Arika: It is, it's very cold, it's beyond cold right now. Well we'll have a good episode here to warm everybody up. This week we have a guest, who is definitely interesting in terms of her background we have Dr. Kular who is a research scientist in the Forcepoint innovation lab and who holds a PHD in computer vision from the Florida Institute of Technology. Welcome Dr. Kular to the podcast.
Dr. Kular: Thank you so much Arica.
Arika: So, Dr. Kular I know we're going to talk this week about machine learning and how that intersects with trust and trust has been an area actually we've spent a great deal of time talking about in previous podcast episodes. First, just out of curiosity can you tell our listeners as well as myself, Eric you may already know this but:
What is computer vision and how does that intersect with cyber security, or how did you get into that space?
Eric: I've been looking at computers since the early '80s, so I've got computer vision.
Dr. Kular: That's one way to look at it. So computer vision is very broad area or field of research. I was more concentrated towards images and video so recognizing what's happening in a video.
Let's take an example of traffic and four way intersections, my PhD was based on identifying they patterns which are occurring in that particular area. That once patterns was recognized and other different enriched sequence that patterns are taking place. Basically defines how the traffic is flowing at a traffic intersection. This is helpful if you want to identify accidents or somebody's running the red lights and all this stuff, so that's what computer vision for me at that time looked was.
Machine Learning and AI
Arika: So really as we look at machine learning a lot of this is about patterning and when we take it to human behavior within computers or within an enterprise you're really taking your PhD research from the vision side and looking for patterns and when do people...or tasks or processes step outside of norms, pattern norms.
Dr. Kular's PhD in visual pattern recognition
Dr. Kular: Yes, and multiple other stuff. So my PhD was identifying the patterns, but it was in the form of motion. So what I did instead of considering the velocity over the speed, I started considering words so that I could find patterns in the text and we can use that for classification purposes.
So for example words like classification, so if we have categories like shopping, we have categories like business, then entertainment, so on and so forth. Each and every category has different set of words which are more prominent in that. I use my method to identify pattern for each and every category. So in the future with a new website it can easily map which category it matches the most.
Arika: Let's talk a little bit more about the machine learning aspect of it because that's been something that we're hearing a lot about especially in the areas of cybersecurity and I know that government in particular as well as other organizations, they are looking at how machine learning as well as AI, artificial intelligence can be leveraged. What I think is interesting Dr. Kular, you've written about
How is machine learning trusted in terms of how security analysts trust it should government trust it. What are your thoughts there?
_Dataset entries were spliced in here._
-- ==== Sys2Proof/Machine/Copy.lean ====
section
/-! DEFINITION. The copy engine: the commands of the COPY major, their units, SCATR trains and completion
(11_chutes_copies R225 to R240, 10_memory_model R221, 23_group R387). -/

namespace Sys2Proof.Machine

/-! ### Chutes as destinations (R225, R226, R237) -/

def ChSrc.isToken : ChSrc → Bool
  | .token _ => true
  | _ => false

/-- A token chute: it holds or has reserved a token (R237). -/
def Chute.isToken (c : Chute) : Bool := !c.tokens.isEmpty || c.entries.any fun e => e.src.isToken
/-- The chute holds or has reserved data entries (R237). -/
def Chute.hasData (c : Chute) : Bool := c.resv != 0 || c.feeder.isSome || c.entries.any fun e => !e.src.isToken
/-- The chute of a destination address, whatever the offset (R26, R27). -/
def chuteWindow (va : Nat) : Option Nat :=
  if 0xF0_0000_1000_0000 ≤ va && va < 0xF0_0000_1010_0000 then some ((va - 0xF0_0000_1000_0000) / 0x1_0000) else none

/-! ### Operands (R230 to R233) -/

/-- The fields of a CPY2D shape pair (R231). -/
def CopyCmd.rowb (c : CopyCmd) : Nat := c.p0 % 2 ^ 32
def CopyCmd.rows (c : CopyCmd) : Nat := c.p0 / 2 ^ 32
def CopyCmd.sst (c : CopyCmd) : Int := toSigned 32 (c.p1 % 2 ^ 32)
def CopyCmd.dst (c : CopyCmd) : Int := toSigned 32 (c.p1 / 2 ^ 32)
/-- The element size of GATHR and SCATR (R232, R233). -/
def CopyCmd.esz (c : CopyCmd) : Nat := if c.fn = 2 then c.p1 % 2 ^ 32 else c.p0
/-- The units of a command: bytes for CPY and CPY2D, elements for GATHR and SCATR (R230 to R233). -/
def CopyCmd.total (c : CopyCmd) : Nat :=
  match c.fn with
  | 0 => c.p0
  | 1 => c.rowb * c.rows
  | 2 => c.p1 / 2 ^ 32
  | _ => c.p1 % 2 ^ 32
/-- An address moved by a signed distance. -/
def moveBy (a : Nat) (d : Int) : Nat := (((a : Int) + d) % 2 ^ 64).toNat
/-- Two ranges of bytes overlap. -/
def overlap (a n b m : Nat) : Bool := n != 0 && m != 0 && a < b + m && b < a + n
/-- The lowest byte and the length of the span of `rows` rows from `a` (R231). -/
def rowSpan (a rowb rows : Nat) (st : Int) : Int × Nat :=
  let far := (rows - 1 : Nat) * st
  ((a : Int) + min 0 far, far.natAbs + rowb)

/-- The checks of a command's operands that need no memory access, after those of cpbar: 6, 8 or 7, or 0 (R228). -/
def CopyCmd.issueCode (c : CopyCmd) (copyFed token : Bool) : Nat :=
  let n := c.total
  if c.q.isSome && !copyFed then 6
  else if c.q.isSome && token then 8
  else
    match c.fn with
    | 0 =>
      if c.p0 ≥ 2 ^ 32 || (c.q.isSome && c.p0 % 8 ≠ 0) then 8
      else if c.q.isNone && overlap c.a1 n c.a2 n then 8 else 0
    | 1 =>
      if n ≥ 2 ^ 32 || (c.q.isSome && n % 8 ≠ 0) then 8
      else if c.q.isNone && n ≠ 0 then
        let d := rowSpan c.a1 c.rowb c.rows c.dst
        let s := rowSpan c.a2 c.rowb c.rows c.sst
        if c.rows > 1 && c.dst.natAbs < c.rowb then 8
        else if d.1 < s.1 + s.2 && s.1 < d.1 + d.2 then 8 else 0
      else 0
    | 2 =>
      if c.esz = 0 || c.esz > 4096 || (c.q.isSome && n * c.esz % 8 ≠ 0) then 8
      else if c.q.isNone && overlap c.a1 (n * c.esz) c.a2 (4 * n) then 8
      else if c.a2 % 4 ≠ 0 then 7 else 0
    | _ =>
      if !([1, 2, 4, 8, 16, 32, 64, 128, 256].contains c.esz) || c.p1 ≥ 2 ^ 32 then 8
      else if c.a2 % 8 ≠ 0 then 7 else 0

/-! ### Issue (R227, R228, R236, R244) -/

/-- The status word (R228). -/
def statusWord (done ticket code : Nat) : Word := BitVec.ofNat 64 (done % 2 ^ 32 * 2 ^ 32 + ticket * 2 ^ 16 + code)
/-- The ticket of a hart's n-th command, from 1 modulo 2^16 and skipping 0 (R227). -/
def ticketOf (n : Nat) : Nat := n % 65535 + 1

/-- The record that cpbar.BADDR names, as (device, address), when a copy may attach to it: the check at issue (R236). -/
def State.copyRecord (s : State) (rq : Req) (va : Nat) : State × Option (Nat × Nat) :=
  match s.locate rq va .write with
  | (s, .ok (.local pa)) =>
    if inPool pa && !s.writeBarred rq.world pa 64 && (s.brAttach pa rq.ctx).isSome then (s, some (256, pa)) else (s, none)
  | (s, .ok (.remote dev pa)) => (s, if dev = 255 || !inPool pa then none else some (dev, pa))
  | (s, _) => (s, none)

/-- A record at another device is open, as far as a read of it tells: asked where another issue check fails, which stands behind the check of
cpbar (R228, R236, log 127). -/
def State.peerOpen (s : State) (n : Nat) (rq : Req) (dev pa : Nat) : State × Except AccFault Bool :=
  match s.remoteAccess n 0 rq.ctx dev (.read pa 64) with
  | (s, .error f) => (s, .error f)
  | (s, .ok r) => (s, .ok (match r with | some d => brState (leValue d) = 1 | none => false))

/-- A moving command of the COPY major. An attachment that the record's home refuses, or that is lost with the link, gives 8, as R236 gives a
record that cannot be attached to, though R437 gives a copy's refused request 9 (log 127). MODEL'S CHOICE (log 73): a command that ends with 8 because its CQ can give no token, being
put-fed or holding or reserving data, reserves and appends none. -/
def copyIssue (fn : Nat) (rd rs1 rs2 rs3 : BitVec 5) : M Unit := do
  if fn ≠ 0 && (rs3.getLsbD 0 || rs3 = 0) then illegal
  needAccess
  let h ← getHart
  waitTaint ([rs1, rs2, rs3].map h.xt ++ (if fn = 0 then [] else [h.xt (rs3 + 1)]))
  if h.copies.length ≥ 32 then stall .copySlots
  let n ← curNum
  let rq := (← get).reqFor n
  let cw ← getCrew
  let a1 := (h.xr rs1).toNat
  let bar := h.cpbar.toNat
  let tok : Bool := bar.testBit 1
  let cq := bits bar 5 2
  let tokBad := tok && (!(cw.chute cq).copyFed || (cw.chute cq).hasData)
  if tok && !tokBad && (cw.chute cq).free = 0 then stall (.chute cq)
  let record ← if bar.testBit 0 then liftOp fun s => s.copyRecord rq (bar / 64 * 64) else pure none
  let barBad := tokBad || (bar.testBit 0 && record.isNone)
  let c : CopyCmd := {
    seq := h.copySeq, ticket := ticketOf h.copySeq, fn := fn, a1 := a1, a2 := (h.xr rs2).toNat, p0 := (h.xr rs3).toNat,
    p1 := (h.xr (rs3 + 1)).toNat, rq := rq, pc := h.pc.toNat, q := if fn = 3 then none else chuteWindow a1,
    cq := if tok && !tokBad then some cq else none, attach := none, done := 0, stopAt := 0, bytes := 0, part := [], elem := none, code := 0,
    formed := false, trains := [] }
  let dq := cw.chute (c.q.getD 0)
  let code := if barBad then 8 else c.issueCode dq.copyFed (dq.isToken || (c.cq.isSome && c.cq == c.q))
  let sendAttach (dev pa : Nat) : M Bool := do
    let src := (← get).devnum
    let r ← doAccess fun s => s.remoteAccess n 0 rq.ctx dev (.notice (.attach src pa))
    return r.isSome
  let (attach, code) ← match record with
    | some (dev, pa) =>
      if code ≠ 0 then
        if dev ≠ 256 && (code = 6 || code = 7) then
          pure (none, if ← doAccess fun s => s.peerOpen n rq dev pa then code else 8)
        else pure (none, code)
      else if dev = 256 then
        modState fun s => (s.brAttach pa rq.ctx).getD s
        pure (some (256, pa), code)
      else if ← sendAttach dev pa then pure (some (dev, pa), code)
      else pure (none, 8)
    | none => pure (none, code)
  if c.cq.isSome then modCrew fun x => x.mapChute cq fun q => { q with tokens := q.tokens ++ [c.seq] } else pure ()
  modHart fun h => { h with copySeq := h.copySeq + 1,
                            copies := h.copies ++ [{ c with attach := attach, code := code,
                                                            stopAt := if code = 0 then c.total else 0 }] }
  writeX rd (BitVec.ofNat 64 c.ticket) noTaint
  retire 4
I mean you have a great blog that we'll link in our show notes that you wrote about can security analysts trust machine learning powered by analytics. What is your answer? And I'm curious to hear your answer as well Eric.
Trusting risk scores
Dr. Kular: When I was working through this UEBA product, so every time I heard risk scores and everybody was like "can I trust those risk scores?" Was the problem with the risk score or the technology behind that? So mostly nowadays machine learning algorithms, like anomaly detection, proximity, stuff like this or classification algorithm.
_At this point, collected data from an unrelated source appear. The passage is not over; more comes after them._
-- ==== Sys2Proof/Machine/Attention.lean ====
section
/-! DEFINITION. The attention chain: VASCORE, VAEXP, VAACC and VAFIN (16_attention R283, R295 to R300). -/

namespace Sys2Proof.Machine

/-! ### attncfg and the headers (R283, R290) -/

def Hart.acWlo (h : Hart) : Nat := bits h.attncfg.toNat 63 40
def Hart.acScale (h : Hart) : FVal := decodeIeee bf16 true (bits h.attncfg.toNat 39 24)
def Hart.acFmt (h : Hart) : Nat := bits h.attncfg.toNat 23 22
def Hart.acHn (h : Hart) : Nat := bits h.attncfg.toNat 15 12 + 1
def Hart.acGsh (h : Hart) : Nat := bits h.attncfg.toNat 11 9
def Hart.acD (h : Hart) : Nat := 16 * (bits h.attncfg.toNat 8 4 + 1)

def hdrJ (w : Word) : Nat := bits w.toNat 63 40
def hdrPos (w : Word) : Nat := bits w.toNat 39 16
def hdrMq (w : Word) : Nat := bits w.toNat 55 48
def hdrVScale (w : Word) : Nat := bits w.toNat 47 40
def hdrKScale (w : Word) : Nat := bits w.toNat 39 32
def hdrFmt (w : Word) : Nat := bits w.toNat 31 30
def hdrNkv (w : Word) : Nat := bits w.toNat 23 16
def hdrD (w : Word) : Nat := bits w.toNat 9 0

/-- The bytes of a key or value element of a format (R271). -/
def kvBytes (fmt : Nat) : Nat := if fmt = 0 then 2 else 1
/-- The value of a key or value element (R44, R270). -/
def kvDecode (fmt b : Nat) : FVal := if fmt = 0 then decodeIeee bf16 true b else if fmt = 1 then decodeE4M3 b else decodeTap 8 b

/-- The entries of one slot of either half (R290). -/
def Chain.slotEntries (c : Chain) : Nat := hdrNkv c.hdr1 * hdrD c.hdr1 * kvBytes (hdrFmt c.hdr1) / 8
/-- Token position 64j + s lies inside the window (R297). -/
def Hart.inWindow (h : Hart) (s : Nat) : Bool :=
  let t := 64 * hdrJ h.chain.hdr0 + s
  decide (h.acWlo ≤ t) && decide (t ≤ hdrPos h.chain.hdr0)

/-- Score or weight of slot s and head h; the chain buffer with one replaced (R295, R302). -/
def Chain.score (c : Chain) (s h : Nat) : Nat := getField c.buf (32 * (16 * s + h)) 32
def Chain.setScore (c : Chain) (s h v : Nat) : Chain := { c with buf := setField c.buf (32 * (16 * s + h)) 32 v }

/-- Element (head, dim) of a slot's entries; `free` stands for one that the entries do not hold, because attncfg was changed
after the header was taken (log 2). -/
def kvElem (fmt d : Nat) (free : Nat) (data : List Byte) (head dim : Nat) : FVal :=
  let b := kvBytes fmt
  let at' := (head * d + dim) * b
  if at' + b ≤ data.length then kvDecode fmt (leValue ((data.drop at').take b)) else kvDecode fmt (free % 2 ^ (8 * b))

/-- The exact sum of a list of values, +0 for none. -/
def sumVals : List FVal → FVal
  | [] => .fin false 0 0
  | a :: r => exactSum a r

/-- One score (R297). -/
def scoreOf (h : Hart) (q : Nat → FVal) (k : Nat → FVal) (head : Nat) : Nat :=
  let d := h.acD
  let terms := (List.range d).map fun i => (mulVal (q (head * d + i)) (k i)).1
  r32 (mulVal (mulVal h.acScale (decodeE8M0 (hdrKScale h.chain.hdr1))).1 (sumVals terms)).1

/-- The scores of one slot in the chain buffer (R297). -/
def Hart.scoreSlot (h : Hart) (vs2 : BitVec 5) (free : Nat) (data : List Byte) (s : Nat) : Hart :=
  let q (i : Nat) : FVal := decodeIeee h.fmt true (h.elem vs2 h.ew i)
  let k (head i : Nat) : FVal := kvElem (hdrFmt h.chain.hdr1) (hdrD h.chain.hdr1) free data (head / 2 ^ h.acGsh) i
  let c := (List.range h.acHn).foldl (fun (c : Chain) head =>
    c.setScore s head (if h.inWindow s then scoreOf h q (k head) head else negInf32)) h.chain
  { h with chain := { c with cursor := s + 1 } }

/-- The terms of one slot added to the accumulators (R299). -/
def Hart.accSlot (h : Hart) (free : Nat) (data : List Byte) (s : Nat) : Hart :=
  let c := h.chain
  let sc := decodeE8M0 (hdrVScale c.hdr1)
  let v (head i : Nat) : FVal := kvElem (hdrFmt c.hdr1) (hdrD c.hdr1) free data (head / 2 ^ h.acGsh) i
  let o1 := if h.inWindow s then
      (List.range h.acHn).foldl (fun (o : Vector (BitVec 16384) 16) head =>
        let w := (mulVal (dec32 (c.score s head)) sc).1
        let row := (List.range h.acD).foldl (fun (r : BitVec 16384) i =>
          setField r (32 * i) 32 (r32 (addVal .rne (dec32 (getField r (32 * i) 32)) (mulVal w (v head i)).1).1))
          (o[Fin.ofNat 16 head])
        o.set (Fin.ofNat 16 head) row) c.o1
    else c.o1
  { h with chain := { c with o1 := o1, cursor := s + 1 } }

/-- The weights of one head (R298). -/
def Hart.weighHead (h : Hart) (c : Chain) (head : Nat) : Chain :=
  let inside := (List.range 64).filter h.inWindow
  let m := match inside with
    | [] => negInf32
    | s :: r => r.foldl (fun m t => (minMaxBits fp32 true m (c.score t head)).1) (c.score s head)
  let step (a : Chain × Nat) (s : Nat) : Chain × Nat :=
    let w := if m = negInf32 || !h.inWindow s then 0 else exp32 (sub32 (a.1.score s head) m)
    (a.1.setScore s head w, r32 (addVal .rne (dec32 a.2) (dec32 w)).1)
  let r := (List.range 64).foldl step (c, 0)
  { r.1 with m1 := r.1.m1.set (Fin.ofNat 16 head) (BitVec.ofNat 32 m), l1 := r.1.l1.set (Fin.ofNat 16 head) (BitVec.ofNat 32 r.2) }

/-! ### The instructions (R296) -/

/-- An instruction of the chain without elements ends: vstart is left 0. -/
def chainDone : M Unit := do
  modHart fun h => { h with vstart := 0 }
  retire 4

/-- Entries taken whole from the chute once there are `n` of them and none is poisoned (R296). -/
def chainTake (q n : Nat) : M (List ChEntry) := do
  let c := (← getCrew).chute q
  if c.entries.length < n then stall (.chute q)
  let es := c.entries.take n
  if es.any fun e => e.poison then trapReg 9 q
  modCrew fun x => x.mapChute q fun y => { y with entries := y.entries.drop n, head := if n = 0 then y.head else 0 }
  return es

/-- The bytes of some entries. -/
def entryBytes (es : List ChEntry) : List Byte := es.flatMap fun e => leBytesOf 8 e.bits.toNat

/-- Slots from the cursor on, each taken whole; what is done before a wait or a trap stays done (R295, R397). -/
def chainSlots (q : Nat) (f : Nat → List Byte → Nat → Hart → Hart) : List Nat → M Unit
  | [] => pure ()
  | s :: r => do
    let n := (← getHart).chain.slotEntries
    let es ← chainTake q n
    let free ← liftOp fun s => let d := s.draw; (d.2, d.1)
    modHart (f (Config.freeWord free).toNat (entryBytes es) s)
    chainSlots q f r

/-- The slots not yet done. -/
def slotsFrom (cursor : Nat) : List Nat := (List.range (64 - cursor)).map fun i => cursor + i

/-- VASCORE (R296, R297). -/
def execVascore (vs2 : BitVec 5) (q : BitVec 4) (s : State) : Out :=
  settle (do
    vecIssue fun h => h.sew == 4 || h.sew == 6
    let h ← getHart
    let n := q.toNat
    if h.vln = 0 then chainDone
    else
      if h.vln < h.acHn * h.acD || h.acGsh > 4 || h.acFmt = 3 || h.chain.phase > 1 then illegal
      if !((← getCrew).chute n).copyFed then trap 11 n
      match (List.range (h.acHn * h.acD)).find? fun i => h.elemBad vs2 h.ew i with
      | some i => trapReg 9 i
      | none => pure ()
      if h.chain.phase = 0 then
        match ((← getCrew).chute n).entries with
        | a :: b :: _ =>
          if a.poison || b.poison then trapReg 9 n
          if hdrFmt b.bits ≠ h.acFmt || hdrD b.bits ≠ h.acD || hdrNkv b.bits < (h.acHn + 2 ^ h.acGsh - 1) / 2 ^ h.acGsh then
            trap 11 b.bits.toNat
          modCrew fun x => x.mapChute n fun y => { y with entries := y.entries.drop 2, head := 0 }
          modHart fun h => { h with chain := { h.chain with phase := 1, cursor := 0, hdr0 := a.bits, hdr1 := b.bits } }
        | _ => stall (.chute n)
      chainSlots n (fun free data s h => h.scoreSlot vs2 free data s) (slotsFrom (← getHart).chain.cursor)
      modHart fun h => { h with chain := { h.chain with phase := 2 } }
      chainDone) s

/-- VAEXP (R298). -/
def execVaexp (s : State) : Out :=
  settle (do
    vecIssue fun _ => true
    let h ← getHart
    if h.vln = 0 then chainDone
    else
      if h.chain.phase ≠ 2 then illegal
      modHart fun h => { h with chain := { (List.range h.acHn).foldl h.weighHead h.chain with phase := 3 } }
      chainDone) s

/-- The partial of a page (R299). -/
def Hart.partial' (h : Hart) (n : Nat) : Partial :=
  let c := h.chain
  { mq := hdrMq c.hdr1, j := hdrJ c.hdr0, hart := n,
    m1 := (List.range h.acHn).map fun i => (c.m1[Fin.ofNat 16 i]).toNat,
    l1 := (List.range h.acHn).map fun i => (c.l1[Fin.ofNat 16 i]).toNat,
    o1 := (List.range h.acHn).map fun i => (List.range h.acD).map fun d => getField (c.o1[Fin.ofNat 16 i]) (32 * d) 32 }

/-- VAACC (R299). -/
def execVaacc (q : BitVec 4) (s : State) : Out :=
  settle (do
    vecIssue fun _ => true
    let h ← getHart
    let n := q.toNat
    if h.vln = 0 then chainDone
    else
      if h.chain.phase ≠ 3 && h.chain.phase ≠ 4 then illegal
      if !((← getCrew).chute n).copyFed then trap 11 n
      if h.chain.phase = 3 then
        modHart fun h => { h with chain := { h.chain with phase := 4, cursor := 0, o1 := Vector.replicate 16 0 } }
      chainSlots n (fun free data s h => h.accSlot free data s) (slotsFrom (← getHart).chain.cursor)
      let num ← curNum
      let p := (← getHart).partial' num
      modState fun s =>
        let g := s.groupOf (crewOf num)
        s.setGroup { g with inbox := g.inbox ++ [p] }
      modHart fun h => { h with chain := { h.chain with phase := 0 } }
      chainDone) s

/-- Element i of a query's normalised output at a format (R300). -/
def State.finElem (s : State) (b : MBind) (mq d : Nat) (f : FFmt) (i : Nat) : Nat :=
  let v := s.query b mq
  let at' := b.stateOff mq 0 + i / d * (8 + 4 * b.d)
  let l := dec32 (s.mbGet b (at' + 4) 4)
  if qErr v then f.canon
  else if l.isZero || (!qBusy v && !qDone v) then 0
  else (packVal f .rne (divVal (dec32 (s.mbGet b (at' + 8 + 4 * (i % d)) 4)) l).1).1

/-- VAFIN (R300). The query becomes idle, its DONE and ERR clear, so that a further VAFIN returns +0 (log 52). -/
def execVafin (rs1 : BitVec 5) (vd : BitVec 5) (s : State) : Out :=
  settle (do
    let r : VRegs := { srcX := [rs1], dstV := [vd] }
    vecIssue fun h => h.isFloat
    let h ← getHart
    if h.vst ≥ h.vln then vecEmpty r
    else
      let g := (← get).groupOf (crewOf (← curNum))
      let x := (h.xr rs1).toNat
      let n := h.acHn * h.acD
      match g.bind with
      | none => illegal
      | some b =>
        if h.vln < n || x ≥ b.nq || h.acHn > b.hn || h.acD ≠ b.d then illegal
        if qBusy ((← get).query b x) then stall .vafin
        let t ← get
        let srcs := h.vecSources r
        modHart fun h => (idxRange h.vst n).foldl (fun h i => h.setElem vd h.ew i (t.finElem b x b.d h.fmt i)) h
        modState fun s => s.setQuery b x (putBits (s.query b x) 49 2 0)
        vecDone r (h.wholeReg r) [] srcs) s

end Sys2Proof.Machine
end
They are used to come up with some sort of a risk score or risk level for user. Based on what sort of activities that they are performing. If we cannot trust a machine learning algorithms, so whatever we produce it's not going to be trusted because we don't know much about machine learning. First of all we have to build a trust in machine learning algorithms. They are doing good job they are being successful at so many areas, you know?
But there are so many other cases where you see machine learning has screwed up so many things like when you do some sort of a google search on gorillas and they were showing people with a darker skin tone. Then a self driving car ran through a red light and a pedestrian was killed so all this kind of articles or the facts create negative publicity.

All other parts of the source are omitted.